> **WHAT IS REQUIRED**
All that is wanted is a word-for-word copy of the line with "def execHeadStatusTimeout (n" and every line after it in the data below.

> **SOURCE DATA**
-- ==== Sys2Proof/Machine/Display.lean ====
section
/-! DEFINITION. The legal display (spec/10 from R468, spec/20 R795). -/

namespace Sys2Proof.Machine

/-! ### Frames (R469) -/

/-- One bit, and one byte, of the CRC-16 with polynomial 0x1021, unreflected. -/
def crc16Bit (c : Nat) : Nat := if c.testBit 15 then (c * 2 % 65536) ^^^ 0x1021 else c * 2 % 65536
def crc16Byte (c : Nat) (b : Byte) : Nat :=
  crc16Bit (crc16Bit (crc16Bit (crc16Bit (crc16Bit (crc16Bit (crc16Bit (crc16Bit (c ^^^ (b.toNat * 256)))))))))
def crc16 (l : List Byte) : Nat := l.foldl crc16Byte 0xFFFF

/-- A frame with address, command and payload. -/
def dpFrame (addr cmd : Nat) (p : List Byte) : List Byte :=
  let b := toLE 1 addr ++ toLE 1 cmd ++ toLE 1 p.length ++ p
  [0xA5] ++ b ++ toLE 2 (crc16 b)

/-! ### The display block (R472, R474) -/

/-- A number of the display block. -/
def State.disp (s : State) (o n : Nat) : Nat := s.body (0x1000 + o) n
def State.headOn (s : State) (n : Nat) : Bool := s.tol.run && !s.vehicle && (s.disp 1 1).testBit n
def State.headB (s : State) (n o k : Nat) : Nat := s.disp (64 + 120 * n + o) k
/-- Items of head n: QTY, SEL, DWELL, FMT. -/
def State.headItem (s : State) (n i : Nat) : List Nat := (List.range 4).map (fun k => s.headB n (4 + 4 * i + k) 1)
def State.headItems (s : State) (n : Nat) : List (List Nat) := (List.range (s.headB n 0 1)).map (s.headItem n)

/-- A pass of head n: 29 to 31 name the identification items 0x01 to 0x03 that the head entry does not list. -/
def State.passOf (s : State) (n : Nat) : List Nat :=
  let listed := (s.headItems n).map (fun i => nth 0 i 0)
  ([29, 30, 31].filter (fun k => !listed.contains (k - 28))) ++ List.range (s.headB n 0 1)

def State.head (s : State) (n : Nat) : DpHead := nth {} s.tol.heads n
def State.modHead (s : State) (n : Nat) (f : DpHead → DpHead) : State := s.modTol (fun t => { t with heads := updAt t.heads n f })

/-- The item that head n shows. -/
def State.itemOf (s : State) (n : Nat) : Nat := nth 29 (s.passOf n) (s.head n).pos

/-- The sequence of head n advances by k items. -/
def State.advanceHead (s : State) (n k : Nat) : State :=
  s.modHead n (fun h => { h with pos := (h.pos + k) % max 1 (s.passOf n).length })

/-! ### What is shown (R472, R473) -/

/-- Decimal digits of a number. -/
def decDigits : Nat → Nat → List Byte
  | 0, _ => []
  | f + 1, n => (if n < 10 then [] else decDigits f (n / 10)) ++ [BitVec.ofNat 8 (48 + n % 10)]

/-- `n` units of 10^-k, with its decimal point. -/
def decPoint (n k : Nat) : List Byte :=
  if k = 0 then decDigits 40 n
  else
    let d := decDigits 40 n
    let d := List.replicate (k + 1 - d.length) (48 : Byte) ++ d
    d.take (d.length - k) ++ [46] ++ d.drop (d.length - k)

/-- "OVERFLOW", and a text right-aligned on a line of 20. -/
def overflowText : List Byte := [79, 86, 69, 82, 70, 76, 79, 87]
def rightLine (t : List Byte) : List Byte :=
  let t := if 20 < t.length then overflowText else t
  List.replicate (20 - t.length) 32 ++ t
def padTo (n : Nat) (t : List Byte) : List Byte := (t ++ List.replicate n 32).take n

/-- Hexadecimal digits of bytes. -/
def hexText (l : List Byte) : List Byte :=
  l.flatMap (fun b => [b.toNat / 16, b.toNat % 16].map (fun d => BitVec.ofNat 8 (if d < 10 then 48 + d else 55 + d)))

/-- Energy in mWh by FMT: line and unit. -/
def energyText (e fmt : Nat) : List Byte × List Byte :=
  let k := fmt % 8
  let (den, u) : Nat × List Byte := match fmt / 8 % 4 with
    | 0 => (1000, [87, 104]) | 1 => (1000000, [107, 87, 104]) | _ => (1000000000, [77, 87, 104])
  (decPoint (e * 10 ^ k / den) k, u)

/-- The energy of a point, whole mWh: 0 to 7 DC, 8 to 11 AC (AIMP, AEXP). -/
def State.ptEnergy (s : State) (p : Nat) (exp : Bool) : Nat :=
  mwh (if p < 8 then (if exp then (s.dcPt p).exp else (s.dcPt p).imp) else nth 0 (s.acPt (p - 8)).e (if exp then 1 else 0))
def State.ptTariff (s : State) (p t : Nat) (exp : Bool) : Nat :=
  mwh (if p < 8 then (if exp then nth 0 (s.dcPt p).tExp t else nth 0 (s.dcPt p).tImp t)
    else (if exp then nth 0 (s.acPt (p - 8)).tExp t else nth 0 (s.acPt (p - 8)).tImp t))

/-- Line 2 and unit of an item. -/
def State.itemText (s : State) (q sel fmt : Nat) : List Byte × List Byte :=
  let x := s.sess sel
  match q with
  | 0x01 => (Config.idText s.bookHdr.meterId, [])
  | 0x02 => (hexText (s.load.swid.take 8), [])
  | 0x03 => (Config.text 3 s.role, [])
  | 0x04 => (Config.text 4 (localOf s.tol.book.calA s.billSec), [])
  | 0x05 => (Config.text 5 s.tState, [])
  | 0x06 => ((s.tol.book.calA.drop (0x40 + 8 * s.get Fld.TOL_TSTAT_TARIFF)).take 8, [])
  | 0x10 => energyText (s.ptEnergy sel false) fmt
  | 0x11 => energyText (s.ptEnergy sel true) fmt
  | 0x12 => energyText (s.ptTariff (sel % 16) (sel / 16) false) fmt
  | 0x13 => energyText (s.ptTariff (sel % 16) (sel / 16) true) fmt
  | 0x14 => energyText x.imp fmt
  | 0x15 => energyText x.exp fmt
  | 0x16 => energyText x.loss fmt
  | 0x17 => (decDigits 40 x.id, [])
  | 0x18 => (decPoint (nth 0 (s.acPt sel).md 8 * 10 ^ (fmt % 8) / 256) (fmt % 8), [107, 87])
  | 0x19 =>
    let w := s.getS (Fld.CSN_DC_MEAS_VALUE sel 2)
    ((if w < 0 then [45] else []) ++ decDigits 40 w.natAbs, [87])
  | 0x1A => (decDigits 40 (leAt s.tol.book.calA 8 4), [])
  | 0x1B => (decDigits 40 s.tol.book.uner.length, [])
  | _ => (Config.text q sel, [])

/-- "TOLL BOOK FAULT" (R457). -/
def faultText : List Byte := [84, 79, 76, 76, 32, 66, 79, 79, 75, 32, 70, 65, 85, 76, 84]

/-- Payload of SHOW for item i of head n. -/
def State.showPayload (s : State) (n i : Nat) : List Byte :=
  let it := if 29 ≤ i then [i - 28, 0, 40, 0] else s.headItem n i
  let (l2, u) := s.itemText (nth 0 it 0) (nth 0 it 1) (nth 0 it 3)
  let bad := s.bit Fld.TOL_BOOK_DAMAGED
  let fl := (if bad then 1 else 0) + (if s.tState = 2 then 0 else 2)
  if bad then padTo 20 faultText ++ padTo 20 [] ++ padTo 6 [] ++ toLE 1 i ++ toLE 1 fl
  else padTo 20 (Config.caption (nth 0 it 0) (nth 0 it 1)) ++ rightLine l2 ++ padTo 6 u ++ toLE 1 i ++ toLE 1 fl

/-- R471: SHOW to head n. -/
def execDisplayShow (n : Fin 8) (s : State) : Out :=
  .next (if !s.headOn n then s
    else
      let i := s.itemOf n
      (s.put (Fld.TOL_DPHEAD_ITEM n) i).modTol (fun t => { t with dpTx := dpFrame n 1 (s.showPayload n i) }))

/-- R471: POLL to head n. -/
def execDisplayPoll (n : Fin 8) (s : State) : Out :=
  .next (if s.headOn n then s.modTol (fun t => { t with dpTx := dpFrame n 2 [] }) else s)

/-- R469 to R471, R475: a STATUS frame has been received. -/
def execHeadStatusRx (bytes : List Byte) (s : State) : Out :=
  .next (
    let ok := bytes.length == 16 && leAt bytes 0 1 == 0xA5 && 0x80 ≤ leAt bytes 1 1 && leAt bytes 1 1 < 0x88 &&
      leAt bytes 2 1 == 0x80 && leAt bytes 3 1 == 10 && leAt bytes 14 2 == crc16 ((bytes.drop 1).take 13)
    let n := leAt bytes 1 1 % 8
    if !ok || !s.headOn n then s
    else
      let p := leAt bytes 4 1
      let st := leAt bytes 5 1
      let h := s.head n
      let k := (p + 256 - s.get (Fld.TOL_DPHEAD_PRESSES n)) % 256
      let s := ((s.put (Fld.TOL_DPHEAD_PRESSES n) p).put (Fld.TOL_DPHEAD_STATUS n) st).putBit Fld.TOL_DPSTAT_PRESENT n true
      let s := if h.lost then (s.log 0x0111 0xFF (toLE 1 n ++ toLE 1 1)).putB Fld.TOL_BEVT_HEAD_BACK true else s
      let s := s.modHead n (fun h => { h with miss := 0, lost := false, known := true })
      if h.known && k != 0 && s.headB n 1 1 % 2 == 1 && !st.testBit 1 then
        (s.advanceHead n k).modHead n (fun h => { h with pressed := s.headB n 2 2 != 0 })
      else s)

/-- R471, R795: a STATUS frame is missing. -/
def execHeadStatusTimeout (n : Fin 8) (s : State) : Out :=
  .next (if !s.headOn n then s
    else
      let h := s.head n
      let s := s.modHead n (fun h => { h with miss := satInc 3 h.miss })
      if h.lost || h.miss < 2 then s
      else ((s.putBit Fld.TOL_DPSTAT_PRESENT n false).modHead n (fun h => { h with lost := true })).log 0x0111 0xFF
        (toLE 1 n ++ toLE 1 0) |>.putB Fld.TOL_BEVT_HEAD_LOST true)

/-- R474, R475: DWELL, or after a press TIMEOUT, has passed; the sequence moves to the next item. -/
def execDisplayDwellExpiry (n : Fin 8) (s : State) : Out :=
  .next (if s.headOn n then (s.advanceHead n 1).modHead n (fun h => { h with pressed := false }) else s)

end Sys2Proof.Machine
end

> **RESPONSE**
def execHeadStatusTimeout (n : Fin 8) (s : State) : Out :=
  .next (if !s.headOn n then s
    else
      let h := s.head n
      let s := s.modHead n (fun h => { h with miss := satInc 3 h.miss })
      if h.lost || h.miss < 2 then s
      else ((s.putBit Fld.TOL_DPSTAT_PRESENT n false).modHead n (fun h => { h with lost := true })).log 0x0111 0xFF
        (toLE 1 n ++ toLE 1 0) |>.putB Fld.TOL_BEVT_HEAD_LOST true)

/-- R474, R475: DWELL, or after a press TIMEOUT, has passed; the sequence moves to the next item. -/
def execDisplayDwellExpiry (n : Fin 8) (s : State) : Out :=
  .next (if s.headOn n then (s.advanceHead n 1).modHead n (fun h => { h with pressed := false }) else s)

end Sys2Proof.Machine
end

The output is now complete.